Else what shall they do?... why are they then baptized for the dead? 1. This baptism is metaphorical, the baptism of pain, afflictions, tears, and prayers, which they endure on behalf of the dead, in order to deliver them from the baptism of fire in purgatory. For even those Judaisers are baptized who deny the resurrection, like Cerinthus and others, or, at any rate, their fellow-religionists, the Jews, and this, according to the faith and custom of the Hebrews, who are wont to pray for the dead, as appears from 2 Macc. 12:43, and from their modern forms of prayer. This meaning best fits in with what follows. Baptism is in other places often used in this sense, (as S. Mar 10:53; S. Luke 12:50; Psa 22:6). Throughout Scripture, waters and waves typify tribulations and afflictions.
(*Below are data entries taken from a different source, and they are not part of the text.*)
-- ==== Sys2Proof/Tests/Witnesses.lean ====
section
/-! SUPPORT. Witnesses: for each clause of each statement, a state and operands that meet its hypotheses together, so that no
statement is empty. One theorem for each part of Obligations.lean. -/

open Sys2Proof Sys2Proof.Machine
namespace Sys2Proof.Tests
set_option maxRecDepth 100000
set_option Elab.async false

/-- Store entries. -/
def sets (kvs : List (Nat × Nat × Nat)) (e : Engine) : Engine := kvs.foldl (fun e x => e.put x.1 x.2.1 x.2.2) e
/-- A running engine: Dawn done, all partitions serve, the PLLs are locked, the DRAM serves with 64 MiB written, life-cycle
state PRODUCE. -/
def run : State :=
  { nv := { dawns := 1 }
    e :=
      { mode := .running, now := 10000000000000, dawn := { partUp := 15 }, sup := { firstBoundary := true },
        d := { dict := [(0x200101, 9), (0x200102, 1), (0x400101, 1), (0x401001, 1), (0x401101, 1), (0x401201, 1), (0x401301, 1),
          (0x421101, 250), (0x428101, 2), (0x428201, 2), (0x428301, 2), (0x430001, 2)] },
        pan := { banks := 1, resNbr := 4, resW := 4096, resNbx := 1 },
        mem := { trained := true, written := [(0, 1048576)],
                 chans := (List.range 4).map (fun c => (c, { up := true, lrank := [0, 1, 2] })) } } }
/-- The running engine with a change. -/
def on (f : Engine → Engine) : State := { run with e := f run.e }

/-- States that meet the hypotheses of the clauses of EmptyQueueTicks. -/
theorem witness_EmptyQueueTicks :
    (∃ (s : State), s.pending = [] ∧ s.e.mode ≠ .powerOnReset) ∧
    (∃ (s : State), s.pending = [] ∧ s.e.mode = .powerOnReset) :=
  ⟨⟨run, by decide +kernel⟩,
   ⟨on fun e => { e with mode := .powerOnReset }, by decide +kernel⟩⟩

/-- States that meet the hypotheses of the clauses of ClearingReads. -/
theorem witness_ClearingReads :
    ∃ (s : State), s.e.live = true :=
  ⟨run, by decide +kernel⟩

/-- States that meet the hypotheses of the clauses of Rw1cClears. -/
theorem witness_Rw1cClears :
    (∃ (s : State) (off : BitVec 24), s.e.live = true ∧ off.toNat = 0x1004) ∧
    (∃ (s : State) (off : BitVec 24) (d : Fin 32), s.e.live = true ∧ off.toNat = 0x10004 + 256 * d.val) ∧
    (∃ (s : State) (off : BitVec 24), s.e.live = true ∧ off.toNat ≠ 0x1004 ∧ (off.toNat < 0x10000 ∨ 0x12000 ≤ off.toNat ∨ off.toNat % 256 ≠ 4)) :=
  ⟨⟨run, 0x1004, by decide +kernel⟩,
   ⟨run, 0x11F04, 31, by decide +kernel⟩,
   ⟨run, 0x000000#24, by decide +kernel⟩⟩

/-- States that meet the hypotheses of the clauses of RegisterWriteStores. -/
theorem witness_RegisterWriteStores :
    (∃ (s : State) (off : BitVec 24) (d : Fin 32), s.e.live = true ∧ off.toNat = 0x10018 + 256 * d.val) ∧
    (∃ (s : State) (off : BitVec 24) (d : Fin 32), s.e.live = true ∧ off.toNat = 0x1001C + 256 * d.val) ∧
    (∃ (s : State) (off : BitVec 24) (d : Fin 32), s.e.live = true ∧ off.toNat = 0x10008 + 256 * d.val) ∧
    (∃ (s : State) (off : BitVec 24) (d : Fin 32), s.e.live = true ∧ off.toNat = 0x10024 + 256 * d.val) ∧
    (∃ (s : State) (off : BitVec 24), s.e.live = true ∧ off.toNat = 0x1008) ∧
    (∃ (s : State) (off : BitVec 24), s.e.live = true ∧ off.toNat = 0x100C) ∧
    (∃ (s : State) (off : BitVec 24), s.e.live = true ∧ off.toNat = 0x1010) ∧
    (∃ (s : State) (off : BitVec 24), s.e.live = true ∧ off.toNat = 0x40000 ∧ s.e.host.ringEnable = false) ∧
    (∃ (s : State) (off : BitVec 24), s.e.live = true ∧ off.toNat = 0x40000 ∧ s.e.host.ringEnable = true) ∧
    (∃ (s : State) (off : BitVec 24), s.e.live = true ∧ off.toNat < 0x1000) :=
  ⟨⟨run, 0x11F18, 31, by decide +kernel⟩,
   ⟨run, 0x11F1C, 31, by decide +kernel⟩,
   ⟨run, 0x11F08, 31, by decide +kernel⟩,
   ⟨run, 0x11F24, 31, by decide +kernel⟩,
   ⟨run, 0x1008, by decide +kernel⟩,
   ⟨run, 0x100C, by decide +kernel⟩,
   ⟨run, 0x1010, by decide +kernel⟩,
   ⟨run, 0x40000, by decide +kernel⟩,
   ⟨on fun e => { e with host.ringEnable := true }, 0x40000, by decide +kernel⟩,
   ⟨run, 0x000000#24, by decide +kernel⟩⟩

/-- States that meet the hypotheses of the clauses of DmaStartRuns. -/
theorem witness_DmaStartRuns :
    (∃ (s : State) (d : Fin 32), s.e.live = true ∧ (((s.e.wake 1).dma d.val).st = .idle ∨ ((s.e.wake 1).dma d.val).st = .stopped) ∧
      ((s.e.wake 1).dma d.val).chain = true ∧ ((s.e.wake 1).dma d.val).desc % 32 = 0) ∧
    (∃ (s : State) (d : Fin 32), s.e.live = true ∧ (((s.e.wake 1).dma d.val).st = .idle ∨ ((s.e.wake 1).dma d.val).st = .stopped) ∧
      ((s.e.wake 1).dma d.val).chain = false ∧ ((s.e.wake 1).dma d.val).mode = 0 ∧
        ((s.e.wake 1).dma d.val).dst + ((s.e.wake 1).dma d.val).count ≤ (s.e.wake 1).mem.usable) ∧
    (∃ (s : State) (d : Fin 32), s.e.live = true ∧ ((s.e.wake 1).dma d.val).st ≠ .idle ∧ ((s.e.wake 1).dma d.val).st ≠ .stopped) ∧
    (∃ (s : State) (d : Fin 32) (desc : _), (s.e.dma d.val).exec = some desc ∧ s.e.live = true ∧ (s.e.dma d.val).remain = 0 ∧
      (s.e.dma d.val).st = .running ∧ (s.e.dma d.val).direct = true ∧ desc.ctrl = 0) :=
  ⟨⟨on fun e => e.setDma 0 { chain := true }, 0, by decide +kernel⟩,
   ⟨run, 0, by decide +kernel⟩,
   ⟨on fun e => e.setDma 0 { st := .running }, 0, by decide +kernel⟩,
   ⟨on fun e => e.setDma 0 { st := .running, direct := true, exec := some {} }, 0, _, rfl, by decide +kernel⟩⟩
2. "Baptism" can also be understood of purification before the sacrifices which were offered for the dead. The Jews were in the habit of being purified before sacrifice, prayer, or any Divine service. Cf. S. Mark 7:9; Hebrews 6:12, and Hebrews 9:10.

3. The different interpretations of others are dealt with at length by Bellarmine (de Purgat. lib. i. c. 4) and Suarez (p. 3, qu. 56, disp. 50, sect. 1), and they all are referred to literal baptism.

(a) S. Thomas explains it to mean baptism for washing away sins, which are dead works.

(b) Theodoret thinks that "for the dead" is "like the dead," when they rise from death, viz., when they are baptized, and emerge from the waters of baptism as from the tomb, they symbolise the resurrection of the dead.

Epiphanius (Hære. 28) takes "for the dead" to mean when death is close at hand, and they are looked on as already dead. For then those who had deferred baptism wished to be baptized in hope and faith in eternal life and resurrection. Hence those to be baptized used to recite the Creed, in which is the Article, "I believe in the resurrection of the dead."

(d) Claud Guiliaud, a doctor of Paris, thinks that the phrase refers to the martyrs, who suffer for the faith and the article of the resurrection of the dead. This meaning agrees well with the words that follow. "Why stand we in jeopardy every hour?"

(e) Others refer to a custom which the followers of Marcion afterwards observed, and suppose the meaning to be that some, in mistake and out of superstition, received baptism for the dead who had died without baptism. Cf. Ambrose and Irenæus (Hæres. 28), Tertullian (de Resurr. c. 24) and Chrysostom.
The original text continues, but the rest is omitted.